03-14-2017 , 11:10 AM
Just look at Trump's plan for the school system. He wants to create a national voucher system, sending public funds to private and charter schools. But what is a working class family to do when their voucher is $5,000 but that only covers one semester at the local private school? Middle-class families and above are able to take advantage of the voucher, while working class and below families are even worse off than before. Everything about the Trump administration will accelerate income inequality and diminish opportunity for those who need it most.
03-14-2017 , 11:15 AM
Quote:
Originally Posted by einbert
But what is a working class family to do when their voucher is $5,000 but that only covers one semester at the local private school?
Or their youngest child is denied entry to Local Private School because his grades suck and they don't want their scores dragged into the toilet? Or their middle son is denied entry because he has autism and Local Private School has no way to deal with all that and also doesn't want their scores dragged into the toilet? Private schools pick their students the way politicians pick their voters.
03-14-2017 , 11:17 AM
The only thing that's going to convince right wingers is getting completely screwed over. That's it. No rhetoric or dialectic or ad campaign or education is going to do it.
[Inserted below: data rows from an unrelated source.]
-- ==== Sys2Proof/Machine/Core.lean ====
section
/-! DEFINITION. The machine as the host takes it. -/

def Sys2Proof.core : Host.Core :=
  { State := Sys2Proof.Machine.State, Fault := Sys2Proof.Machine.Fault, Refusal := Sys2Proof.Machine.Refusal,
    step := Sys2Proof.Machine.step, reset := Sys2Proof.Machine.State.reset }
end

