-- ==== Sys2Proof/Safety.lean ====
section
/-! DEFINITION. What counts as a safe run (R196, R218), in the terms claims use, and the invariant of the reachable
states (R38, R31). -/

namespace Sys2Proof.Machine

/-- Gone wrong: FAULTED(f) for any `f` (R196). -/
def State.goneWrong (s : State) : Bool :=
  match s.run with
  | .faulted _ => true
  | _ => false

/-- Ended successfully: HALTED (R196, R218). -/
def State.succeeded (s : State) : Bool := decide (s.run = .halted)

/-- The run has ended: HALTED or FAULTED(f) (R218). -/
def State.ended (s : State) : Bool := s.succeeded || s.goneWrong

/-- A fault record a reachable machine can hold at program counter `pc` over memory `mem` (R31, R176): the out-of-range
address is -1 or 256, the register index is 8 to 255, an unknown opcode is the byte at `pc` and none of the six, and
UnsupportedOperation does not occur. -/
def Fault.legalAt (mem : Memory) (pc : PcWord) : Fault → Bool
  | .outOfBounds .mem v => decide (v = -1) || decide (v = 256)
  | .outOfBounds .reg v => decide (8 ≤ v) && decide (v ≤ 255)
  | .unsupportedOperation _ => false
  | .unknownOpcode b => decide (pc.toNat ≤ 253) && decide (mem.byteAt pc.toNat = b) && decide (decodeOpcode b = none)

/-- What the run state says about `pc` and memory: a halted machine stands on a HALT opcode at 253 or below (R38, R140);
a faulted one holds a legal record. -/
def RunState.consistent (mem : Memory) (pc : PcWord) : RunState → Bool
  | .idle => true
  | .running => true
  | .halted => decide (pc.toNat ≤ 253) && decide (mem.byteAt pc.toNat = 0x01)
  | .faulted f => f.legalAt mem pc

/-- The invariant: memory is in canonical form, `pc` is in 0 to 256 (R38), and the run state is consistent. -/
def State.inv (s : State) : Bool :=
  s.mem.wf && decide (s.pc.toNat ≤ 256) && s.run.consistent s.mem s.pc

end Sys2Proof.Machine
end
And even then, they'll just stop voting.
03-14-2017 , 11:21 AM
Quote:
Originally Posted by FlyWf
Drug testing for premium support but fentanyl and oxy don't count as positive tests. "Work requirements". More broadly, what would absolutely work beautifully for this is to make it about geography, pass a "Rural Health Improvement Initiative" or something and then just repeal the ACA. Subsidize people who live far away from hospitals because they need the help more.
Right on the bolded. That was my gut instinct of where this was headed; part and parcel of our increased segregation and living in segregated communities is that we make these kinds of projects easier. Making the rewards and harms geographical could easily pass de jure scrutiny and be easy to game racially and reward whites disproportionately.

Related: don't forget federalism. This constitutes some risk for the white nationalists and they know it but "let's have the federal government just give resources to the states with their magical local control, 50 incubators for policy, it will be perfect" have also been part of the white supremacist toolbox. They know if they can't swing it in Washington then they just beg and plead for more money for the Rust Belt and the South and let the GOP governors there handle the dirty work. Time honored tradition.